Album: In the Land of the Blind One-Eyed is King

Label: Touch

Review date: May. 11, 2003

Minimalist Landscapes


The latest solo outing by Mika Vainio of Pan Sonic sees him engaging in a full-bodied version of minimalist electronic glitchscaping. More interesting than most examples of its ilk, In the Land... most often sounds like a barren wasteland, as if you're trapped in a city-sized factory of humming equipment and threatening machinery. Admittedly, the pieces sometimes seem a bit too random, but at other times Vainio communicates clearly and succinctly. However, I did occasionally get impatient, and felt like things were too simple, seemingly meaningless and simply meandering from one end to the other.

Vainio introduces things with "Sunder Here, Sailor," a minute-long intro track that's initially quiet, but then explodes into a relatively harsh noise piece. It's about the loudest and most obnoxious moment on the album.

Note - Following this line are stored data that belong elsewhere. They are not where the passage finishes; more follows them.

-- ==== Sys2Proof/Machine/EavesLink.lean ====
section
/-! DEFINITION. The Batten frames as bytes (R270 to R273), the codes the chains report (R243, R244), and the drive state of
the output networks (R252 to R257). -/

namespace Sys2Proof.Machine

/-! ## The L frame (R271) -/

/-- The bytes of an L frame before its CRC. -/
def lBody (f : LFrame) : List Byte :=
  [0xB1] ++ leBytes 1 f.lane ++ [f.seq] ++ leBytes 1 (ofFlag f.mark + 2 * ofFlag f.split) ++ beBytes 4 f.cycle.toNat ++
    beBytes 4 f.dcycle.toNat ++ beBytes 4 f.drive.toNat ++ leBytes 1 f.gm.toNat ++ zeros 3 ++ beBytes 4 f.cfgCycle.toNat ++
    beBytes 4 f.cfgCrc.toNat ++ beBytes 2 f.cfgPage ++ zeros 2 ++ f.cfgData ++ zeros 6

/-- The 72 bytes of an L frame. -/
def lBytes (f : LFrame) : List Byte := lBody f ++ beBytes 2 (crc16 (lBody f)).toNat

/-- The fields of 72 bytes taken as an L frame. -/
def lFields (b : List Byte) : LFrame :=
  { lane := fldBE b 1 1 % 4, seq := b.getD 2 0, mark := bitAt (fldBE b 3 1) 0, split := bitAt (fldBE b 3 1) 1,
    cycle := BitVec.ofNat 32 (fldBE b 4 4), dcycle := BitVec.ofNat 32 (fldBE b 8 4), drive := BitVec.ofNat 32 (fldBE b 12 4),
    gm := BitVec.ofNat 2 (fldBE b 16 1), cfgCycle := BitVec.ofNat 32 (fldBE b 20 4), cfgCrc := BitVec.ofNat 32 (fldBE b 24 4),
    cfgPage := fldBE b 28 2, cfgData := slice b 32 32 }

/-- SEQ is 1 to 4 later than the last valid one; after a timeout any is taken (R273). -/
def seqNext (last : Option Byte) (s : Byte) : Bool :=
  match last with
  | none => true
  | some q => 1 ≤ (s - q).toNat && (s - q).toNat ≤ 4

/-- A valid L frame at the receiver of lane l: length, CRC, TYPE, lane field, SEQ (R273). -/
def lValid (l : Lane) (last : Option Byte) (b : List Byte) : Bool :=
  b.length == 72 && fldBE b 70 2 == (crc16 (b.take 70)).toNat && b.getD 0 0 == 0xB1 && fldBE b 1 1 % 4 == l.num &&
    seqNext last (b.getD 2 0)

/-! ## The E frame (R272) -/

/-- Codes two to a byte, the lower-numbered in bits [7:4]. -/
def packCodes (cs : List Nat) : List Byte :=
  (List.range (cs.length / 2)).map fun i => BitVec.ofNat 8 (16 * (cs.getD (2 * i) 0 % 16) + cs.getD (2 * i + 1) 0 % 16)

/-- The codes of packed bytes. -/
def unpackCodes (b : List Byte) : List Nat := b.flatMap fun x => [x.toNat / 16, x.toNat % 16]

/-- n big-endian fields of a size from an offset. -/
def beFields (b : List Byte) (off size n : Nat) : List Nat := (List.range n).map fun i => fldBE b (off + size * i) size

/-- The bytes of an E frame before its CRC. -/
def eBody (f : EFrame) : List Byte :=
  [0xE1] ++ leBytes 1 f.rcv ++ [f.seq] ++ leBytes 1 (ofFlag f.cfgActive) ++ beBytes 4 f.cycle.toNat ++ beBytes 4 f.estat.toNat ++
    beBytes 4 f.cfgCrc.toNat ++ packCodes f.xcode ++ packCodes f.ycode ++ packCodes f.ostat ++ f.volt.flatMap (beBytes 1) ++
    f.curr.flatMap (beBytes 1) ++ f.cntx.flatMap (fun w => beBytes 4 w.toNat) ++ f.cnty.flatMap (fun w => beBytes 4 w.toNat) ++
    beBytes 2 f.supply.a ++ beBytes 2 f.supply.b ++ beBytes 4 f.elem.toNat ++ [f.elemLane, f.elemGm] ++ zeros 2 ++
    f.edge.flatMap (fun h => beBytes 2 h.toNat) ++ zeros 2

/-- The 256 bytes of an E frame. -/
def eBytes (f : EFrame) : List Byte := eBody f ++ beBytes 2 (crc16 (eBody f)).toNat

/-- The fields of 256 bytes taken as an E frame. -/
def eFields (b : List Byte) : EFrame :=
  { rcv := fldBE b 1 1 % 4, seq := b.getD 2 0, cfgActive := bitAt (fldBE b 3 1) 0, cycle := BitVec.ofNat 32 (fldBE b 4 4),
    estat := BitVec.ofNat 32 (fldBE b 8 4), cfgCrc := BitVec.ofNat 32 (fldBE b 12 4), xcode := unpackCodes (slice b 16 32),
    ycode := unpackCodes (slice b 48 32), ostat := unpackCodes (slice b 80 16), volt := beFields b 96 1 32,
    curr := beFields b 128 1 32, cntx := (beFields b 160 4 8).map (BitVec.ofNat 32), cnty := (beFields b 192 4 8).map (BitVec.ofNat 32),
    supply := ⟨fldBE b 224 2, fldBE b 226 2⟩, elem := BitVec.ofNat 32 (fldBE b 228 4), elemLane := b.getD 232 0,
    elemGm := b.getD 233 0, edge := (beFields b 236 2 8).map (BitVec.ofNat 16) }

/-- A valid E frame at lane l (R273). -/
def eValid (l : Lane) (last : Option Byte) (b : List Byte) : Bool :=
  b.length == 256 && fldBE b 254 2 == (crc16 (b.take 254)).toNat && b.getD 0 0 == 0xE1 && fldBE b 1 1 % 4 == l.num &&
    seqNext last (b.getD 2 0)

/-- Bytes as they arrive: what the link has damaged stands in the damage. -/
def damaged (b : List Byte) (d : List RWrite) : List Byte :=
  d.foldl (fun b w => b.take w.off ++ (w.data.take (b.length - w.off)) ++ b.drop (w.off + w.data.length)) b

/-! ## Codes of the inputs (R243, R244) -/

/-- Rank of a code in the order of R243, 0 first; codes that are no fault come last. -/
def codeRank (c : Nat) : Nat :=
  if c = cSOURCE then 0 else if c = cCONST then 1 else if c = cCROSS then 2 else if c = cUNDEF then 3 else if c = cDISC then 4
  else if c = cSETTLING then 5 else 6

/-- The first code in the order of R243. -/
def firstCode (c d : Nat) : Nat := if codeRank d < codeRank c then d else c

/-- A pulsed input's own code in one chain. -/
def ownCode (e : EavesIn) (ch : ChainSt) (x : ChainIn) : Nat :=
  if ch.srcFault.getD e.src false then cSOURCE
  else if x.fConst then cCONST
  else if x.fCross then cCROSS
  else if x.fUndef then cUNDEF
  else if x.settle != 0 then cSETTLING
  else if x.filt then cON else cOFF

/-- The pair's combination that counts as ON; every other is OFF (R244). Mode 1 is equivalent, 2 antivalent. -/
def pairOn (mode : Nat) (lower upper : Bool) : Bool := lower && (if mode = 1 then upper else !upper)

/-- The combination in which the discrepancy timer runs (R244). -/
def pairDiffer (mode : Nat) (lower upper : Bool) : Bool := if mode = 1 then lower != upper else lower == upper

/-- Chain input of an input. -/
def chainIn (ch : ChainSt) (i : Nat) : ChainIn := ch.ins.getD i {}

/-- The code of input i in one chain (R243, R244). -/
def inCode (c : EavesCfg) (ch : ChainSt) (i : Nat) : Nat :=
  let e := inEnt c i
  if e.mode = 0 then cUNUSED
  else if e.mode != 1 then (if (ch.ctrs.getD (i - 56) {}).settle || (chainIn ch i).settle != 0 then cSETTLING else cCOUNT)
  else if e.pair = 0 || i % 2 = 1 then ownCode e ch (chainIn ch i)
  else
    let u := chainIn ch (i + 1)
    let base := if pairOn e.pair (chainIn ch i).filt u.filt then cON else cOFF
    let disc := if (ch.pairs.getD (i / 2) {}).disc then cDISC else base
    firstCode (firstCode disc (ownCode e ch (chainIn ch i)))
      (let o := ownCode (inEnt c (i + 1)) ch u; if codeRank o < 6 then o else base)

/-- All 64 codes of a chain. -/
def inCodes (cfg : Option EavesCfg) (ch : ChainSt) : List Nat :=
  match cfg with
  | none => List.replicate 64 cUNUSED
  | some c => (List.range 64).map (inCode c ch)

/-- Counter or frequency value of IN(57 + i) in one chain (R247, R248). -/
def ctrValue (cfg : Option EavesCfg) (ch : ChainSt) (i : Nat) : Word :=
  match cfg with
  | none => 0
  | some c =>
    let x := ch.ctrs.getD i {}
    if (inEnt c (56 + i)).mode = 2 then x.count else if (inEnt c (56 + i)).mode = 3 then x.freq else 0

/-! ## The output networks (R252 to R257) -/

/-- The six paths AB, AC, AD, BC, BD, CD, each with its two lanes. -/
def paths : List (Lane × Lane) := [(.A, .B), (.A, .C), (.A, .D), (.B, .C), (.B, .D), (.C, .D)]

/-- The lane of element i: side i mod 2 of path i / 2. -/
def elemLane (i : Nat) : Lane :=
  match paths[i / 2]? with
  | some p => if i % 2 = 0 then p.1 else p.2
  | none => .A

/-- The partner of an element in its path. -/
def partner (i : Nat) : Nat := if i % 2 = 0 then i + 1 else i - 1

/-- Elements whose waveform the lanes' drive calls for: the lane drives, the partner is not SHORTED (R253, R254). -/
def calledElems (drv : Quad Bool) (shorted : BitVec 12) : BitVec 12 :=
  BitVec.ofNat 12 (bitsOf ((List.range 12).map fun i => drv.get (elemLane i) && !shorted.getLsbD (partner i)))

/-- At least one path has both its elements in the set. -/
def anyPath (w : BitVec 12) : Bool := (List.range 6).any fun p => w.getLsbD (2 * p) && w.getLsbD (2 * p + 1)

/-- Members of a channel's parallel unit (R257). -/
def unitLen (o : EavesOut) : Nat := if o.par = 1 then 2 else if o.par = 2 then 4 else 1
/-- The channels of the unit that a channel belongs to. -/
def unitOf (cfg : EavesCfg) (c : Nat) : List Nat :=
  (List.range (unitLen (outEnt cfg c))).map (unitBase (outEnt cfg c) c + ·)

/-- The group of a channel (R237). -/
def outGroup (c : Nat) : Plane := if c < 16 then .A else .B
/-- Number of a group, OG1 = 1 (R255). -/
def groupNum (g : Plane) : Nat := g.num + 1
/-- The channels of a group. -/
def groupChans (g : Plane) : List Nat := (List.range 16).map (16 * g.num + ·)

/-- The receivers that produce waveforms: valid, started from an instant, not in SPLIT, a configuration in force (R253, R274,
R276). -/
def rcvLive (e : EavesSt) (l : Lane) : Bool := (e.rcv.get l).producing && !(e.rcv.get l).split && e.cfg.isSome

/-- Lanes that drive a channel: the drive bit of its unit's lowest member (R257). -/
def chanLanes (e : EavesSt) (cfg : EavesCfg) (c : Nat) : Quad Bool :=
  (Quad.fill ()).mapL fun l _ => rcvLive e l && (e.rcv.get l).drive.getLsbD (unitBase (outEnt cfg c) c)

/-- Lanes that drive a group master. -/
def masterLanes (e : EavesSt) (g : Plane) : Quad Bool :=
  (Quad.fill ()).mapL fun l _ => rcvLive e l && (e.rcv.get l).gm.getLsbD g.num

/-- The state of a channel. -/
def chanAt (e : EavesSt) (c : Nat) : ChanSt := e.outs.getD c {}

/-- Change a channel. -/
def chanMod (e : EavesSt) (c : Nat) (f : ChanSt → ChanSt) : EavesSt := { e with outs := listMod e.outs c f }

/-- Change a group. -/
def groupMod (e : EavesSt) (g : Plane) (f : GroupSt → GroupSt) : EavesSt := { e with groups := e.groups.modify g f }

/-- Elements of a channel that the drive calls for, withholding by latch or pulse apart. -/
def chanCalled (e : EavesSt) (c : Nat) : BitVec 12 :=
  match e.cfg with
  | none => 0
  | some cfg => if (outEnt cfg c).used then calledElems (chanLanes e cfg c) (chanAt e c).shorted else 0

/-- Elements of a channel whose waveform is present. -/
def chanWaves (e : EavesSt) (c : Nat) : BitVec 12 :=
  let x := chanAt e c
  if x.latch != .none || x.settle || x.pulsing then 0 else chanCalled e c

/-- Elements of a group master that the drive calls for; ENABLE = 0 keeps the master open (R255). -/
def masterCalled (e : EavesSt) (g : Plane) : BitVec 12 :=
  match e.cfg with
  | none => 0
  | some cfg => if cfg.enable.get g then calledElems (masterLanes e g) (e.groups.get g).shorted else 0

/-- Elements of a group master whose waveform is present; CUT and a readback failure keep it open (R264, R268). -/
def masterWaves (e : EavesSt) (g : Plane) : BitVec 12 :=
  let x := e.groups.get g
  if x.latched || x.cut || x.pulsing then 0 else masterCalled e g

/-- The group master is closed, a test pulse apart. -/
def masterOn (e : EavesSt) (g : Plane) : Bool :=
  let x := e.groups.get g
  !x.latched && !x.cut && anyPath (masterCalled e g)

/-- The lanes drive the channel's network. -/
def netDriven (e : EavesSt) (c : Nat) : Bool := anyPath (chanCalled e c)

/-- The channel is energised, a test pulse apart: its own network and its group master conduct (R255). -/
def energised (e : EavesSt) (c : Nat) : Bool :=
  let x := chanAt e c
  x.latch == .none && !x.settle && netDriven e c && masterOn e (outGroup c)

/-- After a change: what each network and master now does; a channel that is switched on or off waits before it is judged
(R263). -/
def refreshOuts (e : EavesSt) : EavesSt :=
  { e with
    outs := (enumFrom0 e.outs).map fun x =>
      let on := energised e x.1
      { x.2 with driven := netDriven e x.1, live := on, since := if on = x.2.live then x.2.since else 0 },
    groups := ⟨{ e.groups.a with driven := anyPath (masterCalled e .A), closed := masterOn e .A },
               { e.groups.b with driven := anyPath (masterCalled e .B), closed := masterOn e .B }⟩ }

/-! ## What the Eaves block sends to a lane (R272) -/

/-- ESTAT. -/
def estatWord (e : EavesSt) : Word :=
  let both (i : Nat) : Bool := e.chains.a.srcFault.getD i false || e.chains.b.srcFault.getD i false
  BitVec.ofNat 32 (bitsOf (
    (e.rcv.toList.map (·.valid)) ++ (Lane.all.map (rcvLive e)) ++ [e.groups.a.closed, e.groups.b.closed, e.groups.a.cut, e.groups.b.cut,
      e.groups.a.warn, e.groups.b.warn] ++ (List.range 4).map both))

/-- Lanes that hold an element of a set. -/
def elemLanes (m : BitVec 12) : List Lane := Lane.all.filter fun l => (List.range 12).any fun i => m.getLsbD i && elemLane i == l

/-- ELEMLANE. -/
def elemLaneByte (e : EavesSt) : Byte :=
  let all (f : ChanSt → BitVec 12) (g : GroupSt → BitVec 12) : List Lane :=
    (e.outs.map f ++ [g e.groups.a, g e.groups.b]).flatMap elemLanes
  let sh := all (·.shorted) (·.shorted)
  let op := all (·.opened) (·.opened)
  BitVec.ofNat 8 (bitsOf (Lane.all.map (fun l => sh.contains l) ++ Lane.all.map (fun l => op.contains l)))

/-- The E frame that the Eaves block now sends to lane l with sequence number q: the Ck sample, and output status, voltages,
currents, supplies and element faults as they stand. CFG_CRC is 0 while no configuration is in force, which R272 leaves open
(DESIGN CHOICE, log entry 103). -/
def eFrameNow (e : EavesSt) (l : Lane) (q : Byte) : EFrame :=
  let bad (x : ChanSt) : Bool := x.shorted != 0 || x.opened != 0
  let badG (x : GroupSt) : Bool := x.shorted != 0 || x.opened != 0
  { rcv := l.num, seq := q, cfgActive := e.cfg.isSome, cycle := e.ck, estat := estatWord e,
    cfgCrc := match e.cfg with | some c => c.crc | none => 0,
    xcode := e.codes.a, ycode := e.codes.b, ostat := e.outs.map (·.code), volt := e.outs.map fun x => min 255 (x.volt / 2),
    curr := e.outs.map fun x => min 255 (x.curr / 10), cntx := e.ctrLatch.a, cnty := e.ctrLatch.b,
    supply := ⟨e.groups.a.supply % 65536, e.groups.b.supply % 65536⟩, elem := BitVec.ofNat 32 (bitsOf (e.outs.map bad)),
    elemLane := elemLaneByte e, elemGm := BitVec.ofNat 8 (ofFlag (badG e.groups.a) + 2 * ofFlag (badG e.groups.b)),
    edge := (List.range 8).map fun i => e.edges.getD (8 * (q.toNat % 8) + i) 0xFFFF }

end Sys2Proof.Machine
end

"It Is Existing" is more typical of the nine pieces here, a collection of spooky, low ominous tones and crackling, humming emissions. Towards the end it devolves into extremely minimalist clicks and distant thumps, and ever so slightly overstays its welcome at eight-and-a-half minutes. "Ahriman" is more concise, and introduces rather psychedelic engine-like roars, whooshes, and pitch-shifted tones that make it probably my favorite entry on the album.

"He Was a Sound Sometimes" is the ten-minute centerpiece, as well as perhaps the most minimal song. A smorgasbord of artificial buzzing, static, near-silence, and anonymous tones that, at the very end, even includes a test tone. Most notably, Vainio tosses in the sound of a needle skipping at the end of a record, or at least a close facsimile thereof, that slows until it vanishes.

The remaining pieces range from electronic tone-drone to densely fuzzy, greasy sounds and heavy drone. A one-minute interlude, "Streets" ends up somehow religious in nature due to the synthetic organ-like sound, while early sci-fi movie soundtracks make a comeback in "Snowblind," a thickly overlaid collection of annoying tones, somewhat like an opera for a bank of modems. Then "Further, Higher!" closes out the album with a 2-minute finale of quiet minimalism.